User twilight stars ing (Suzuha) in mathematics made a note of it, to ask questions of a question, This question is
g (x) = 5 / (2 ^ x + 1) - 2, x ∈ [0, 2], y = [2 + g (x)] [1 / g (-x) - 2], y is seeking range.
I do a bit,
Simplification of the formula I obtained function is y = -25 * (2 ^ x - 1) / [(2 ^ x + 1) (3 * 2 ^ x - 2)], and the same building 29,
When 0 x =, y = 0,
When x = 2, y = -1.5,
I do not know the root of the 29th floor where 6 is coming out,
Yuzhong Hisato Hisato teacher desperately the derivative is not to determine the extreme points y and x in order to determine the [0, 2] section in the monotony?

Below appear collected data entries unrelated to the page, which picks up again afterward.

-- ==== Sys2Proof/Laws/KeepsAlu.lean ====
section
/-!
SUPPORT. Keeps, for the operations of Alu.lean.
-/

namespace Sys2Proof

namespace Machine

namespace State

@[simp] theorem alu_keeps {b0 : State} (s : State) (t w rd : Nat) (f : State → Word) (hk0 : Keeps b0 s) : Keeps b0 (alu s t w rd f) := by
  unfold alu
  simp (maxDischargeDepth := 100) (contextual := true) [*]

@[simp] theorem branch_keeps {b0 : State} (s : State) (t w off : Nat) (c : State → Bool) (hk0 : Keeps b0 s) : Keeps b0 (branch s t w off c) := by
  unfold branch
  simp (maxDischargeDepth := 100) (contextual := true) [*]

@[simp] theorem jump_keeps {b0 : State} (s : State) (t w rd : Nat) (target : State → Word) (hk0 : Keeps b0 s) : Keeps b0 (jump s t w rd target) := by
  unfold jump
  simp (maxDischargeDepth := 100) (contextual := true) [*]

@[simp] theorem loadTo_keeps {b0 : State} (s : State) (t word rt ra off w : Nat) (ext : Nat → Word) (hk0 : Keeps b0 s) : Keeps b0 (loadTo s t word rt ra off w ext) := by
  unfold loadTo
  simp (maxDischargeDepth := 100) (contextual := true) [*]

@[simp] theorem storeFrom_keeps {b0 : State} (s : State) (t word rt ra off w : Nat) (hk0 : Keeps b0 s) : Keeps b0 (storeFrom s t word rt ra off w) := by
  unfold storeFrom
  simp (maxDischargeDepth := 100) (contextual := true) [*]


end State

open State

theorem execAdd_keeps {b0 : State} (t rd ra rb : Nat) (s : State) (hk0 : Keeps b0 s) : KeepsR b0 (execAdd t rd ra rb s) := by
  unfold execAdd
  exact act_keeps _ _ hk0 (fun s hk0 => by simp (maxDischargeDepth := 100) (contextual := true) [*])

theorem execSub_keeps {b0 : State} (t rd ra rb : Nat) (s : State) (hk0 : Keeps b0 s) : KeepsR b0 (execSub t rd ra rb s) := by
  unfold execSub
  exact act_keeps _ _ hk0 (fun s hk0 => by simp (maxDischargeDepth := 100) (contextual := true) [*])

theorem execAnd_keeps {b0 : State} (t rd ra rb : Nat) (s : State) (hk0 : Keeps b0 s) : KeepsR b0 (execAnd t rd ra rb s) := by
  unfold execAnd
  exact act_keeps _ _ hk0 (fun s hk0 => by simp (maxDischargeDepth := 100) (contextual := true) [*])

theorem execOr_keeps {b0 : State} (t rd ra rb : Nat) (s : State) (hk0 : Keeps b0 s) : KeepsR b0 (execOr t rd ra rb s) := by
  unfold execOr
  exact act_keeps _ _ hk0 (fun s hk0 => by simp (maxDischargeDepth := 100) (contextual := true) [*])

theorem execXor_keeps {b0 : State} (t rd ra rb : Nat) (s : State) (hk0 : Keeps b0 s) : KeepsR b0 (execXor t rd ra rb s) := by
  unfold execXor
  exact act_keeps _ _ hk0 (fun s hk0 => by simp (maxDischargeDepth := 100) (contextual := true) [*])

theorem execSll_keeps {b0 : State} (t rd ra rb : Nat) (s : State) (hk0 : Keeps b0 s) : KeepsR b0 (execSll t rd ra rb s) := by
  unfold execSll
  exact act_keeps _ _ hk0 (fun s hk0 => by simp (maxDischargeDepth := 100) (contextual := true) [*])

theorem execSrl_keeps {b0 : State} (t rd ra rb : Nat) (s : State) (hk0 : Keeps b0 s) : KeepsR b0 (execSrl t rd ra rb s) := by
  unfold execSrl
  exact act_keeps _ _ hk0 (fun s hk0 => by simp (maxDischargeDepth := 100) (contextual := true) [*])

theorem execSra_keeps {b0 : State} (t rd ra rb : Nat) (s : State) (hk0 : Keeps b0 s) : KeepsR b0 (execSra t rd ra rb s) := by
  unfold execSra
  exact act_keeps _ _ hk0 (fun s hk0 => by simp (maxDischargeDepth := 100) (contextual := true) [*])

theorem execSlli_keeps {b0 : State} (t rd ra sh : Nat) (s : State) (hk0 : Keeps b0 s) : KeepsR b0 (execSlli t rd ra sh s) := by
  unfold execSlli
  exact act_keeps _ _ hk0 (fun s hk0 => by simp (maxDischargeDepth := 100) (contextual := true) [*])

theorem execSrli_keeps {b0 : State} (t rd ra sh : Nat) (s : State) (hk0 : Keeps b0 s) : KeepsR b0 (execSrli t rd ra sh s) := by
  unfold execSrli
  exact act_keeps _ _ hk0 (fun s hk0 => by simp (maxDischargeDepth := 100) (contextual := true) [*])

theorem execSrai_keeps {b0 : State} (t rd ra sh : Nat) (s : State) (hk0 : Keeps b0 s) : KeepsR b0 (execSrai t rd ra sh s) := by
  unfold execSrai
  exact act_keeps _ _ hk0 (fun s hk0 => by simp (maxDischargeDepth := 100) (contextual := true) [*])

theorem execSlt_keeps {b0 : State} (t rd ra rb : Nat) (s : State) (hk0 : Keeps b0 s) : KeepsR b0 (execSlt t rd ra rb s) := by
  unfold execSlt
  exact act_keeps _ _ hk0 (fun s hk0 => by simp (maxDischargeDepth := 100) (contextual := true) [*])

theorem execSltu_keeps {b0 : State} (t rd ra rb : Nat) (s : State) (hk0 : Keeps b0 s) : KeepsR b0 (execSltu t rd ra rb s) := by
  unfold execSltu
  exact act_keeps _ _ hk0 (fun s hk0 => by simp (maxDischargeDepth := 100) (contextual := true) [*])

theorem execMul_keeps {b0 : State} (t rd ra rb : Nat) (s : State) (hk0 : Keeps b0 s) : KeepsR b0 (execMul t rd ra rb s) := by
  unfold execMul
  exact act_keeps _ _ hk0 (fun s hk0 => by simp (maxDischargeDepth := 100) (contextual := true) [*])

theorem execMulhu_keeps {b0 : State} (t rd ra rb : Nat) (s : State) (hk0 : Keeps b0 s) : KeepsR b0 (execMulhu t rd ra rb s) := by
  unfold execMulhu
  exact act_keeps _ _ hk0 (fun s hk0 => by simp (maxDischargeDepth := 100) (contextual := true) [*])

theorem execExtu_keeps {b0 : State} (t rd ra sh w1 : Nat) (s : State) (hk0 : Keeps b0 s) : KeepsR b0 (execExtu t rd ra sh w1 s) := by
  unfold execExtu
  exact act_keeps _ _ hk0 (fun s hk0 => by simp (maxDischargeDepth := 100) (contextual := true) [*])

theorem execIns_keeps {b0 : State} (t rd ra sh w1 : Nat) (s : State) (hk0 : Keeps b0 s) : KeepsR b0 (execIns t rd ra sh w1 s) := by
  unfold execIns
  exact act_keeps _ _ hk0 (fun s hk0 => by simp (maxDischargeDepth := 100) (contextual := true) [*])

theorem execClz_keeps {b0 : State} (t rd ra : Nat) (s : State) (hk0 : Keeps b0 s) : KeepsR b0 (execClz t rd ra s) := by
  unfold execClz
  exact act_keeps _ _ hk0 (fun s hk0 => by simp (maxDischargeDepth := 100) (contextual := true) [*])

theorem execAddi_keeps {b0 : State} (t rd ra imm : Nat) (s : State) (hk0 : Keeps b0 s) : KeepsR b0 (execAddi t rd ra imm s) := by
  unfold execAddi
  exact act_keeps _ _ hk0 (fun s hk0 => by simp (maxDischargeDepth := 100) (contextual := true) [*])

theorem execAndi_keeps {b0 : State} (t rd ra imm : Nat) (s : State) (hk0 : Keeps b0 s) : KeepsR b0 (execAndi t rd ra imm s) := by
  unfold execAndi
  exact act_keeps _ _ hk0 (fun s hk0 => by simp (maxDischargeDepth := 100) (contextual := true) [*])

theorem execOri_keeps {b0 : State} (t rd ra imm : Nat) (s : State) (hk0 : Keeps b0 s) : KeepsR b0 (execOri t rd ra imm s) := by
  unfold execOri
  exact act_keeps _ _ hk0 (fun s hk0 => by simp (maxDischargeDepth := 100) (contextual := true) [*])

theorem execXori_keeps {b0 : State} (t rd ra imm : Nat) (s : State) (hk0 : Keeps b0 s) : KeepsR b0 (execXori t rd ra imm s) := by
  unfold execXori
  exact act_keeps _ _ hk0 (fun s hk0 => by simp (maxDischargeDepth := 100) (contextual := true) [*])

theorem execSlti_keeps {b0 : State} (t rd ra imm : Nat) (s : State) (hk0 : Keeps b0 s) : KeepsR b0 (execSlti t rd ra imm s) := by
  unfold execSlti
  exact act_keeps _ _ hk0 (fun s hk0 => by simp (maxDischargeDepth := 100) (contextual := true) [*])

theorem execSltiu_keeps {b0 : State} (t rd ra imm : Nat) (s : State) (hk0 : Keeps b0 s) : KeepsR b0 (execSltiu t rd ra imm s) := by
  unfold execSltiu
  exact act_keeps _ _ hk0 (fun s hk0 => by simp (maxDischargeDepth := 100) (contextual := true) [*])

theorem execLui_keeps {b0 : State} (t rd imm : Nat) (s : State) (hk0 : Keeps b0 s) : KeepsR b0 (execLui t rd imm s) := by
  unfold execLui
  exact act_keeps _ _ hk0 (fun s hk0 => by simp (maxDischargeDepth := 100) (contextual := true) [*])

theorem execJalr_keeps {b0 : State} (t rd ra imm : Nat) (s : State) (hk0 : Keeps b0 s) : KeepsR b0 (execJalr t rd ra imm s) := by
  unfold execJalr
  exact act_keeps _ _ hk0 (fun s hk0 => by simp (maxDischargeDepth := 100) (contextual := true) [*])

theorem execLb_keeps {b0 : State} (t rt ra off : Nat) (s : State) (hk0 : Keeps b0 s) : KeepsR b0 (execLb t rt ra off s) := by
  unfold execLb
  exact act_keeps _ _ hk0 (fun s hk0 => by simp (maxDischargeDepth := 100) (contextual := true) [*])

theorem execLbu_keeps {b0 : State} (t rt ra off : Nat) (s : State) (hk0 : Keeps b0 s) : KeepsR b0 (execLbu t rt ra off s) := by
  unfold execLbu
  exact act_keeps _ _ hk0 (fun s hk0 => by simp (maxDischargeDepth := 100) (contextual := true) [*])

theorem execLh_keeps {b0 : State} (t rt ra off : Nat) (s : State) (hk0 : Keeps b0 s) : KeepsR b0 (execLh t rt ra off s) := by
  unfold execLh
  exact act_keeps _ _ hk0 (fun s hk0 => by simp (maxDischargeDepth := 100) (contextual := true) [*])

theorem execLhu_keeps {b0 : State} (t rt ra off : Nat) (s : State) (hk0 : Keeps b0 s) : KeepsR b0 (execLhu t rt ra off s) := by
  unfold execLhu
  exact act_keeps _ _ hk0 (fun s hk0 => by simp (maxDischargeDepth := 100) (contextual := true) [*])

theorem execLw_keeps {b0 : State} (t rt ra off : Nat) (s : State) (hk0 : Keeps b0 s) : KeepsR b0 (execLw t rt ra off s) := by
  unfold execLw
  exact act_keeps _ _ hk0 (fun s hk0 => by simp (maxDischargeDepth := 100) (contextual := true) [*])

theorem execLwp_keeps {b0 : State} (t rt ra off : Nat) (s : State) (hk0 : Keeps b0 s) : KeepsR b0 (execLwp t rt ra off s) := by
  unfold execLwp
  exact act_keeps _ _ hk0 (fun s hk0 => by simp (maxDischargeDepth := 100) (contextual := true) [*])

theorem execSb_keeps {b0 : State} (t rt ra off : Nat) (s : State) (hk0 : Keeps b0 s) : KeepsR b0 (execSb t rt ra off s) := by
  unfold execSb
  exact act_keeps _ _ hk0 (fun s hk0 => by simp (maxDischargeDepth := 100) (contextual := true) [*])

theorem execSh_keeps {b0 : State} (t rt ra off : Nat) (s : State) (hk0 : Keeps b0 s) : KeepsR b0 (execSh t rt ra off s) := by
  unfold execSh
  exact act_keeps _ _ hk0 (fun s hk0 => by simp (maxDischargeDepth := 100) (contextual := true) [*])

theorem execSw_keeps {b0 : State} (t rt ra off : Nat) (s : State) (hk0 : Keeps b0 s) : KeepsR b0 (execSw t rt ra off s) := by
  unfold execSw
  exact act_keeps _ _ hk0 (fun s hk0 => by simp (maxDischargeDepth := 100) (contextual := true) [*])

theorem execBeq_keeps {b0 : State} (t ra rb off : Nat) (s : State) (hk0 : Keeps b0 s) : KeepsR b0 (execBeq t ra rb off s) := by
  unfold execBeq
  exact act_keeps _ _ hk0 (fun s hk0 => by simp (maxDischargeDepth := 100) (contextual := true) [*])

theorem execBne_keeps {b0 : State} (t ra rb off : Nat) (s : State) (hk0 : Keeps b0 s) : KeepsR b0 (execBne t ra rb off s) := by
  unfold execBne
  exact act_keeps _ _ hk0 (fun s hk0 => by simp (maxDischargeDepth := 100) (contextual := true) [*])

theorem execBlt_keeps {b0 : State} (t ra rb off : Nat) (s : State) (hk0 : Keeps b0 s) : KeepsR b0 (execBlt t ra rb off s) := by
  unfold execBlt
  exact act_keeps _ _ hk0 (fun s hk0 => by simp (maxDischargeDepth := 100) (contextual := true) [*])

theorem execBge_keeps {b0 : State} (t ra rb off : Nat) (s : State) (hk0 : Keeps b0 s) : KeepsR b0 (execBge t ra rb off s) := by
  unfold execBge
  exact act_keeps _ _ hk0 (fun s hk0 => by simp (maxDischargeDepth := 100) (contextual := true) [*])

theorem execBltu_keeps {b0 : State} (t ra rb off : Nat) (s : State) (hk0 : Keeps b0 s) : KeepsR b0 (execBltu t ra rb off s) := by
  unfold execBltu
  exact act_keeps _ _ hk0 (fun s hk0 => by simp (maxDischargeDepth := 100) (contextual := true) [*])

theorem execBgeu_keeps {b0 : State} (t ra rb off : Nat) (s : State) (hk0 : Keeps b0 s) : KeepsR b0 (execBgeu t ra rb off s) := by
  unfold execBgeu
  exact act_keeps _ _ hk0 (fun s hk0 => by simp (maxDischargeDepth := 100) (contextual := true) [*])

theorem execJal_keeps {b0 : State} (t rd off : Nat) (s : State) (hk0 : Keeps b0 s) : KeepsR b0 (execJal t rd off s) := by
  unfold execJal
  exact act_keeps _ _ hk0 (fun s hk0 => by simp (maxDischargeDepth := 100) (contextual := true) [*])

theorem execIllegalEncoding_keeps {b0 : State} (t w : Nat) (s : State) (hk0 : Keeps b0 s) : KeepsR b0 (execIllegalEncoding t w s) := by
  unfold execIllegalEncoding
  exact act_keeps _ _ hk0 (fun s hk0 => by simp (maxDischargeDepth := 100) (contextual := true) [*])

end Machine

end Sys2Proof
end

Reply to the 34th floor Yuzhong good life Life people Teacher New Year.
This functional problem may further into y = (2 ^ x - 1) / (3 * 2 ^ 2x + 2 ^ x - 2),
If this problem is a problem of high school, you should be able to put some items in the functional disappear into a simple function, such as not fractional, but it looks as if consumers can not afford.
If the derivative to determine the extreme value, the derivative is also difficult to find out about x 0 solved when the derivative is.
So …… ?
Then on the 37th floor,
If the denominator is 2 ^ 2x - 2 * 2 ^ x + 1, it can be turned into (2 ^ x - 1) 2, then it is
y = (2 ^ x - 1) / (2 ^ x - 1) 2
= 1 / ( 2^x - 1 )
Such a knowledge can be judged in high school [0, 2] section in the monotonicity may first determine 2 ^ x - 1 monotonicity, and then determines the inverse of its monotonicity.
and many more .
37th floor of this building type and function of the coefficient of -25 less, but it does not matter, multiplied by a negative factor but so monotonous sex reversal.
Later, the landlord announced the answer, I do it again in accordance with the idea of the answer.
In this way?
y = 3 / u + 2u - 7 (1) formula
yu = 3 + 2 u 2 - 7u
2 u 2 - (7 + y) u + 3 = 0
u1 = 7 + y + [square root of [(7 + y) 2 - 24]] / 4
u2 = [7 + y - root [(7 + y) 2 - 24]] / 4
When u1 = u2, y extreme value,
7 + y + [square root of [(7 + y) 2 - 24]] / 4 = [7 + y - root [(7 + y) 2 - 24]] / 4
Root [(7 + y) 2 - 24] = - root [(7 + y) 2 - 24]
Root No. 2 * [(7 + y) 2 - 24] = 0
(7 + y) 2-24 = 0
7 + y = + (-) 2 * root (6)
y = + (-) 2 * root (6) - 7
y1 = 2 * root (6) - 7
y2 = - 2 * root (6) - 7
Y1 is substituted into the equation (1) to obtain u = root (6) / 2,
Y2 is substituted into the equation (1) to obtain u = - root (6) / 2,
Since u ∈ [1/2, 2], y1 obtained u = root (6) / 2 [1/2, 2], y2 obtained u = - root (6) / 2 is not [1 / 2, 2],
Therefore, taking y1, y1 is u ∈ [1/2, 2] in the extreme points,
Since the time when u = 1/2, y = 0, when u = 2, y = - 1.5,
Greater than 0 and -1.5 y1 = 2 * root (6) - 7, so the minimum value of y1 is u ∈ [1/2, 2] therein,
Therefore, y in u ∈ [1/2, 2] is within the range [2 * root (6) - 7, 0].
Because there are y1, y2, therefore, y in the y1, y2 are local extremum, or peak (valley).
u = y1 corresponding root (6) / 2,
y2 corresponding to u = - root (6) / 2.
It seems, quadratic or quadratic function is to determine extremes of mainstream high school ah!